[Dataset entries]
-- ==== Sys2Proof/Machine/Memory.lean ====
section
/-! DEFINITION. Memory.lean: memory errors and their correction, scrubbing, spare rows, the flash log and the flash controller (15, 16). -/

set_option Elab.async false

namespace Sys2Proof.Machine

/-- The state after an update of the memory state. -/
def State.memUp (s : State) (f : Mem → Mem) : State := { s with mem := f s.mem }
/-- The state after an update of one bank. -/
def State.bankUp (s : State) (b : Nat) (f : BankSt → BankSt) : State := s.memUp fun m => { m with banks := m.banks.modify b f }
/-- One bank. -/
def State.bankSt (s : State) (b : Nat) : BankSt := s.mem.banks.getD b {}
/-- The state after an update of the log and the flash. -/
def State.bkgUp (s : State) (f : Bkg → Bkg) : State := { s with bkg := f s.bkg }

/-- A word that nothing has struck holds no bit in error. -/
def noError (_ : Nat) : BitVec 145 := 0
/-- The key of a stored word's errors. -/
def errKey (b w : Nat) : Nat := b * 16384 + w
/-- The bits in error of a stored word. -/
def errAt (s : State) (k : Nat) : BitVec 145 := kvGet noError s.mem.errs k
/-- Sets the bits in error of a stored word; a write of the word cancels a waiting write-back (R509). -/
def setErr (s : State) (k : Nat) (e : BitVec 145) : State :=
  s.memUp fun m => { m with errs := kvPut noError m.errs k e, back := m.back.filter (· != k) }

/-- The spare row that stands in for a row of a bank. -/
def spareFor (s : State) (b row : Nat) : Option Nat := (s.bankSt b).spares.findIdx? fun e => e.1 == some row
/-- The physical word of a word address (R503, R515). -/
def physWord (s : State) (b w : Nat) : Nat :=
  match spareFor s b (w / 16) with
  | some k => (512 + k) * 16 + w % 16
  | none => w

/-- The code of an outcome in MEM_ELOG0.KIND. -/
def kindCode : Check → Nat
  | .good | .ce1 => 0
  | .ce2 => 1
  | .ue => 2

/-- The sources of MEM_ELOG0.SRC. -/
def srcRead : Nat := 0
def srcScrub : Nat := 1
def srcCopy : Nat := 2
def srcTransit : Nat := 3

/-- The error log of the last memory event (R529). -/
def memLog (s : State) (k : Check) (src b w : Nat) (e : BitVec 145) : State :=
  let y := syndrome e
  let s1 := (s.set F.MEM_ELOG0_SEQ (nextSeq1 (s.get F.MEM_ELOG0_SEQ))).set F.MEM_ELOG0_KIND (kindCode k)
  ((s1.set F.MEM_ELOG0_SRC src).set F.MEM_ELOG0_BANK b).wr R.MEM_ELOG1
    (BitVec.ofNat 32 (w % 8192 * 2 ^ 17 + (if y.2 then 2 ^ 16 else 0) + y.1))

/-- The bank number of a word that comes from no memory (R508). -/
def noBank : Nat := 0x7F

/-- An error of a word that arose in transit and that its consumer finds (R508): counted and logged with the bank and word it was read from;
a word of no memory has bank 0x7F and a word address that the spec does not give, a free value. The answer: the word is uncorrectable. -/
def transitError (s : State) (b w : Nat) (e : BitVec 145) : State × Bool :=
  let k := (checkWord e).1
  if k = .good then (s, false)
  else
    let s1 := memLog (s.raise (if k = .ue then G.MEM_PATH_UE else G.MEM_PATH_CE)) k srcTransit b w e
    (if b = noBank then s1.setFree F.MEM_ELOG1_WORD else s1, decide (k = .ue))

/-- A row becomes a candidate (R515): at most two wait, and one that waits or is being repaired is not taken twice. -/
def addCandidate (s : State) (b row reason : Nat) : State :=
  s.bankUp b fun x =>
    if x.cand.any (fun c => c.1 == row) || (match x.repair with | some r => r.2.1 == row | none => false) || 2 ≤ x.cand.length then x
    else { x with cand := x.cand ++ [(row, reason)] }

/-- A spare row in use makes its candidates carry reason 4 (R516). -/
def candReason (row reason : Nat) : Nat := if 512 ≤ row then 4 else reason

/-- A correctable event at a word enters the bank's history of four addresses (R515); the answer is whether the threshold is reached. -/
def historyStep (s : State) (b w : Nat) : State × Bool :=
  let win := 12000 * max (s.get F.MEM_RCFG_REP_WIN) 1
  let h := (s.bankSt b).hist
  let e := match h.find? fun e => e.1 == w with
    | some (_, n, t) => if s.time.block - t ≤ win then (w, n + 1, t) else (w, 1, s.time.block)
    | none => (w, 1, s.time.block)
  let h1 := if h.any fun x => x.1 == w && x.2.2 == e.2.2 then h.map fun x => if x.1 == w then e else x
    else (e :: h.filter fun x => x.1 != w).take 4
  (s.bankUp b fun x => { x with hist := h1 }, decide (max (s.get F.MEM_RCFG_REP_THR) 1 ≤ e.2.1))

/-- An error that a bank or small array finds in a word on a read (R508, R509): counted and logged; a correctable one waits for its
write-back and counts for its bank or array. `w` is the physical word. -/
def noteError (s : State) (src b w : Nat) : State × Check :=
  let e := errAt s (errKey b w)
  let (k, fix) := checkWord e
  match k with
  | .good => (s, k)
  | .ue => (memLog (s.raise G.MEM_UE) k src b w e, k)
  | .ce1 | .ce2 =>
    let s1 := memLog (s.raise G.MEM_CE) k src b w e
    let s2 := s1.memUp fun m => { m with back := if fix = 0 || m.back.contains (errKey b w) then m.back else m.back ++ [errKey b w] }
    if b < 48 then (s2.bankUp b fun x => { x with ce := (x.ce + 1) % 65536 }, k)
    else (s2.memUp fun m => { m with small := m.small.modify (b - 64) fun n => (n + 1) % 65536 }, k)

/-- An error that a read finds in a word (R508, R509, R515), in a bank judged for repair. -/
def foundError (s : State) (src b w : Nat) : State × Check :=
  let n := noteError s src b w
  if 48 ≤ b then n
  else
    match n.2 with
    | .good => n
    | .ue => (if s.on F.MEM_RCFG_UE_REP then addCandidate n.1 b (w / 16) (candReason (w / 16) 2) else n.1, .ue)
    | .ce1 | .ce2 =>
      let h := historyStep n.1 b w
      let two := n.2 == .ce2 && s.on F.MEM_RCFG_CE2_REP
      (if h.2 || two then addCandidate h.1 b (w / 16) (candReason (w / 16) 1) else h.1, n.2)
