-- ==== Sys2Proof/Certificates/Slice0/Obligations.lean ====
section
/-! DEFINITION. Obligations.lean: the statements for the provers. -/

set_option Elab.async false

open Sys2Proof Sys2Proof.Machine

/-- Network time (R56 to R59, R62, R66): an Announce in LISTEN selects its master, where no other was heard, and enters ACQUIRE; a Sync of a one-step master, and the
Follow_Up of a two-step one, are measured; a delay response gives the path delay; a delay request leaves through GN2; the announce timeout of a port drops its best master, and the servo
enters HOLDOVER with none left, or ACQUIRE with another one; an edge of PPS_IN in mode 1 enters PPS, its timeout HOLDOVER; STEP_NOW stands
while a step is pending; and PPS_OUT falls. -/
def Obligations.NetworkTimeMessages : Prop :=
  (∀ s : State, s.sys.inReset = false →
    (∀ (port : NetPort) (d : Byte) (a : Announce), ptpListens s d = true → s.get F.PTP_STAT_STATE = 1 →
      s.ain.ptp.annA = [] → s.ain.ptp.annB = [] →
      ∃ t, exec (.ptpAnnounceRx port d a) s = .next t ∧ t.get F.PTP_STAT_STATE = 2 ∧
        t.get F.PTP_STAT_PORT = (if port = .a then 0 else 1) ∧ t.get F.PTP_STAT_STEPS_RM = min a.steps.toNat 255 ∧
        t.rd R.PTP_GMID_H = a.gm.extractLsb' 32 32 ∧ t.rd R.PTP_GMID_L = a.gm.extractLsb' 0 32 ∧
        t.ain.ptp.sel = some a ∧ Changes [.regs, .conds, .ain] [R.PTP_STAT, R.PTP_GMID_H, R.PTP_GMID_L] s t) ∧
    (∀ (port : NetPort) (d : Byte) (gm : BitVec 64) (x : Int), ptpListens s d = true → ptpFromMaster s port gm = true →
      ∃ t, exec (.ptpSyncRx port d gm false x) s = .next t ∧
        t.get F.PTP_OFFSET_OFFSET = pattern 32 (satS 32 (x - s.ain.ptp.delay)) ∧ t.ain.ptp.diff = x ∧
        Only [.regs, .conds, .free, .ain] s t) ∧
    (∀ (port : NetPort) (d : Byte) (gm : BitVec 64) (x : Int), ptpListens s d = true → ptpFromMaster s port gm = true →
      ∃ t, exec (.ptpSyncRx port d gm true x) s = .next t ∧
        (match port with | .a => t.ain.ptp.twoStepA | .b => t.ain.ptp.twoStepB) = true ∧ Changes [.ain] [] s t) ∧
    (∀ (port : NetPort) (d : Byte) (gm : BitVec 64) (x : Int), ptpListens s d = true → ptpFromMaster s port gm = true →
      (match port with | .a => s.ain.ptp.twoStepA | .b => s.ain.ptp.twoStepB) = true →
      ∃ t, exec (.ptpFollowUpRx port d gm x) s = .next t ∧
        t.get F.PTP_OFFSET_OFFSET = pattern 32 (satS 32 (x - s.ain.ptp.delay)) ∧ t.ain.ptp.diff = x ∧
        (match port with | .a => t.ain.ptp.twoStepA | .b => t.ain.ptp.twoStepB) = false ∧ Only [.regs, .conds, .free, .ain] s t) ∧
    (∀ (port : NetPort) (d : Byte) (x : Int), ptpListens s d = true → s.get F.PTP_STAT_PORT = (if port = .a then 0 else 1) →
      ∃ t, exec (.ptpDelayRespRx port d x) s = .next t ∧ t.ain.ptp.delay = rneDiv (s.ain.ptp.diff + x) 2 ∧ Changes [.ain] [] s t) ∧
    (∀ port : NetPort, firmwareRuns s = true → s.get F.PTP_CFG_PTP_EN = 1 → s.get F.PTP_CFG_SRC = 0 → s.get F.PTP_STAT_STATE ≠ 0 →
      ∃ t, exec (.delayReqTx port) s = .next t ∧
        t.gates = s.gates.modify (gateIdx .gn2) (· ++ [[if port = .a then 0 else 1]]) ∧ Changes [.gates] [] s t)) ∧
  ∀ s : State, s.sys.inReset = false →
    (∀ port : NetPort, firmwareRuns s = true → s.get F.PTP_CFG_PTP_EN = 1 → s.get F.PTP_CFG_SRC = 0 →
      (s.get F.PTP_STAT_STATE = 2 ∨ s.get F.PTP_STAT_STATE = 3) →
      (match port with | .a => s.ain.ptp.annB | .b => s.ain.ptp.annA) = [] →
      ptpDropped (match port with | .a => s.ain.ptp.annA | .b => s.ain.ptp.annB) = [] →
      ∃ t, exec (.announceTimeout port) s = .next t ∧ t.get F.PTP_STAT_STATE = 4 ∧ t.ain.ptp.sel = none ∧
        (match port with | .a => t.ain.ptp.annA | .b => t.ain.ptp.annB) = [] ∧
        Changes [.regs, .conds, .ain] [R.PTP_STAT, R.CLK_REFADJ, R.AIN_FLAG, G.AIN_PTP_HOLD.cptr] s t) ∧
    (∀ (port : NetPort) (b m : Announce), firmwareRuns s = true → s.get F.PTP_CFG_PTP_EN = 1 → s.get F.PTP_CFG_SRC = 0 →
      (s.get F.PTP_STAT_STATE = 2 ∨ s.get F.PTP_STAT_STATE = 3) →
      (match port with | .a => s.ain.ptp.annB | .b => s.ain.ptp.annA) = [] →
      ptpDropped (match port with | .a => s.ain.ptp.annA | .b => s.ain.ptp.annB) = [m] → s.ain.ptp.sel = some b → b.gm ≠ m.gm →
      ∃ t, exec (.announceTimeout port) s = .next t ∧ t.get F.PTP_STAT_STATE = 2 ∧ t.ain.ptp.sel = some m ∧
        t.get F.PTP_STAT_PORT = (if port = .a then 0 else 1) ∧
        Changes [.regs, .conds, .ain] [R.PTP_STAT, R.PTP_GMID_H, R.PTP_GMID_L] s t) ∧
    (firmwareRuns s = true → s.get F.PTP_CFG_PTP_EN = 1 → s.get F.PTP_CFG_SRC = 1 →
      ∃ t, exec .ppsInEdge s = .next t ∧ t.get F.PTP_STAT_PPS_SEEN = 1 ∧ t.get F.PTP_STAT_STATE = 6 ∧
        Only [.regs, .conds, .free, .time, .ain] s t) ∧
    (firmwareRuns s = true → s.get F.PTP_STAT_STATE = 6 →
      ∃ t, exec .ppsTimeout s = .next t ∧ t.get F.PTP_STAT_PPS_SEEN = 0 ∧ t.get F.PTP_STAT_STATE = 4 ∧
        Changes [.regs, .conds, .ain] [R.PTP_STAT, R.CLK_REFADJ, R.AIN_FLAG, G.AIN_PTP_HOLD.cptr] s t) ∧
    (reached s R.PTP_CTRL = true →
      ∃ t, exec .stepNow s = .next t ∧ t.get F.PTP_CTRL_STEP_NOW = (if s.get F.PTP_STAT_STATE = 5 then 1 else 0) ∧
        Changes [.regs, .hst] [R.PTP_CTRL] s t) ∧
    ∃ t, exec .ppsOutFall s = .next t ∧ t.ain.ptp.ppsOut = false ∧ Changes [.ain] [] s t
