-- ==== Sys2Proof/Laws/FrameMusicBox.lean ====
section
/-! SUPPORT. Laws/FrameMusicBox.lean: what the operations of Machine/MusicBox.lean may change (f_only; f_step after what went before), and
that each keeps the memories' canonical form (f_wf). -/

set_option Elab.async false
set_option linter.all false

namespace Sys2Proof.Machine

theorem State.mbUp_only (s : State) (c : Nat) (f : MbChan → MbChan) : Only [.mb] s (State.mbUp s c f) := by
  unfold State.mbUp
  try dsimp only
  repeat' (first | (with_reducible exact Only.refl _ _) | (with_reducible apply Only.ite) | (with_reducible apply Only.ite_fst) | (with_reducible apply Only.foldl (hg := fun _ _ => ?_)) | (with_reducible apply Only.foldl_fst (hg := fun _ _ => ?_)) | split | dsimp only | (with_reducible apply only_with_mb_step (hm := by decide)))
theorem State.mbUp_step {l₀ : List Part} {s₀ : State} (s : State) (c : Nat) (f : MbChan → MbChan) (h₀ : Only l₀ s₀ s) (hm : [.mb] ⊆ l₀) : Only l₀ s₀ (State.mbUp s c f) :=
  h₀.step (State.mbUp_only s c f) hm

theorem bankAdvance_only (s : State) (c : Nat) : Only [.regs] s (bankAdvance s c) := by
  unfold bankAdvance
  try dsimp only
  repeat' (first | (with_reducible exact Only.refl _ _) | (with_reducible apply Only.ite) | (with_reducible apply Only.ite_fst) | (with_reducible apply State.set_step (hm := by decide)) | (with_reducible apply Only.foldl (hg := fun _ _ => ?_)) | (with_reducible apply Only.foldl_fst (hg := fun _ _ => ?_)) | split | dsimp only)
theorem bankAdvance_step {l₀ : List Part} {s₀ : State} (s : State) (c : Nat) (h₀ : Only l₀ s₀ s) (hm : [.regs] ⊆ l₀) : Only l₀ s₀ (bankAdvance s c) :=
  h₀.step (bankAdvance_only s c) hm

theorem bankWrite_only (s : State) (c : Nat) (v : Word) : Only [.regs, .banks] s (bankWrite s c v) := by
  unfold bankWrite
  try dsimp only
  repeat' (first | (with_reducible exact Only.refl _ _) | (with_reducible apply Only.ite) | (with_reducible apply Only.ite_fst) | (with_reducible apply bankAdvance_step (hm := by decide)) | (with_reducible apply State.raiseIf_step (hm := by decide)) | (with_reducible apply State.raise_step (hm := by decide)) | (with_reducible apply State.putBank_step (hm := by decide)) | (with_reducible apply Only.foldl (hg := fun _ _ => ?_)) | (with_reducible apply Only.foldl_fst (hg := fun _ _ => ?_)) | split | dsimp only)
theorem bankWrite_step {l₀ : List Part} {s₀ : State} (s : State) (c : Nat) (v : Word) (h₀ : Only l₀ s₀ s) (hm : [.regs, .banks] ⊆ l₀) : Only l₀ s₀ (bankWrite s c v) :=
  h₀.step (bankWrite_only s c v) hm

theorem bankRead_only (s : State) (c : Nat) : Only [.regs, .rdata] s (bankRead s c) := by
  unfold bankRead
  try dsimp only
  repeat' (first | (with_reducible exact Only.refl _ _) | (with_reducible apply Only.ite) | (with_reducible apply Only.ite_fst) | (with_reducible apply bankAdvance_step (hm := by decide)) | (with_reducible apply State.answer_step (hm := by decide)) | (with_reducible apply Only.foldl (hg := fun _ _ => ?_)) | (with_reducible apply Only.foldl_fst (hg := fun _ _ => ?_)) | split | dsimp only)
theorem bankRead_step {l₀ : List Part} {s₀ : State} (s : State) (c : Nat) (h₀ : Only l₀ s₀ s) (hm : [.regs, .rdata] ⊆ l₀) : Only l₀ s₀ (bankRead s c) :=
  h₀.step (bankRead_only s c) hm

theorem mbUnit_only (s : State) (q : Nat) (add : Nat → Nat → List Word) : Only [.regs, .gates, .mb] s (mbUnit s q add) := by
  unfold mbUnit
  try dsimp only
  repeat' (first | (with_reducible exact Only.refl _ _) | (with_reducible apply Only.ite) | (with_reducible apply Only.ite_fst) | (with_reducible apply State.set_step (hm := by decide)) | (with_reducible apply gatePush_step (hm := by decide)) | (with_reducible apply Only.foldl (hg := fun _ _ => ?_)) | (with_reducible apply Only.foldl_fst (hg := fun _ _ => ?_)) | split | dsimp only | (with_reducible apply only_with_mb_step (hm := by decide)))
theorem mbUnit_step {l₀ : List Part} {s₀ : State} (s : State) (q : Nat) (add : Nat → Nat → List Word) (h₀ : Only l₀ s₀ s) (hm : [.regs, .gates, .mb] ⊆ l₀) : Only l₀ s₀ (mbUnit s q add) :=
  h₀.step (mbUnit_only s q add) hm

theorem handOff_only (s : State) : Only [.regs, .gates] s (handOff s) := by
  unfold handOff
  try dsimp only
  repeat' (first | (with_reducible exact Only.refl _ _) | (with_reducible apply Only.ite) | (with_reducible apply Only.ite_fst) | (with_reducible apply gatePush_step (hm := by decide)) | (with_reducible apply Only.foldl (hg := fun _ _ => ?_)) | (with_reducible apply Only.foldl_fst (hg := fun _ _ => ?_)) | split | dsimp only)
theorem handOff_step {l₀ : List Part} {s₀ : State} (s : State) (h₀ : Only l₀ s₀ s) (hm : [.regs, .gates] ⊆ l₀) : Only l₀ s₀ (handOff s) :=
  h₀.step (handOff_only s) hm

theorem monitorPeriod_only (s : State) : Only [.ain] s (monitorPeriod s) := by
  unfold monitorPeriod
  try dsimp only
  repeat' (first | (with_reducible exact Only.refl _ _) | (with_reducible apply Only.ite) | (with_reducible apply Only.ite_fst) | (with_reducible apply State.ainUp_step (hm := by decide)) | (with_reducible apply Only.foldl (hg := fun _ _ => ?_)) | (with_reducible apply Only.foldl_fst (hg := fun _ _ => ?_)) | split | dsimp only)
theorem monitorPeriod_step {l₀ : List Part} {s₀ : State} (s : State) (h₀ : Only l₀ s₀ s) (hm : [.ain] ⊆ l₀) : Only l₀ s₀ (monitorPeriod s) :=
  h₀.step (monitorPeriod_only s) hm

> [Problem] Looking at the data above, write out exactly the lines that start at the one containing "t.ain.ptp.sel = some m ∧" and end at the one containing "(firmwareRuns s = true → s.get F.PTP_CFG_PTP_EN"; include both and nothing beyond.

> [Reply to the exercise]
      ∃ t, exec (.announceTimeout port) s = .next t ∧ t.get F.PTP_STAT_STATE = 2 ∧ t.ain.ptp.sel = some m ∧
        t.get F.PTP_STAT_PORT = (if port = .a then 0 else 1) ∧
        Changes [.regs, .conds, .ain] [R.PTP_STAT, R.PTP_GMID_H, R.PTP_GMID_L] s t) ∧
    (firmwareRuns s = true → s.get F.PTP_CFG_PTP_EN = 1 → s.get F.PTP_CFG_SRC = 1 →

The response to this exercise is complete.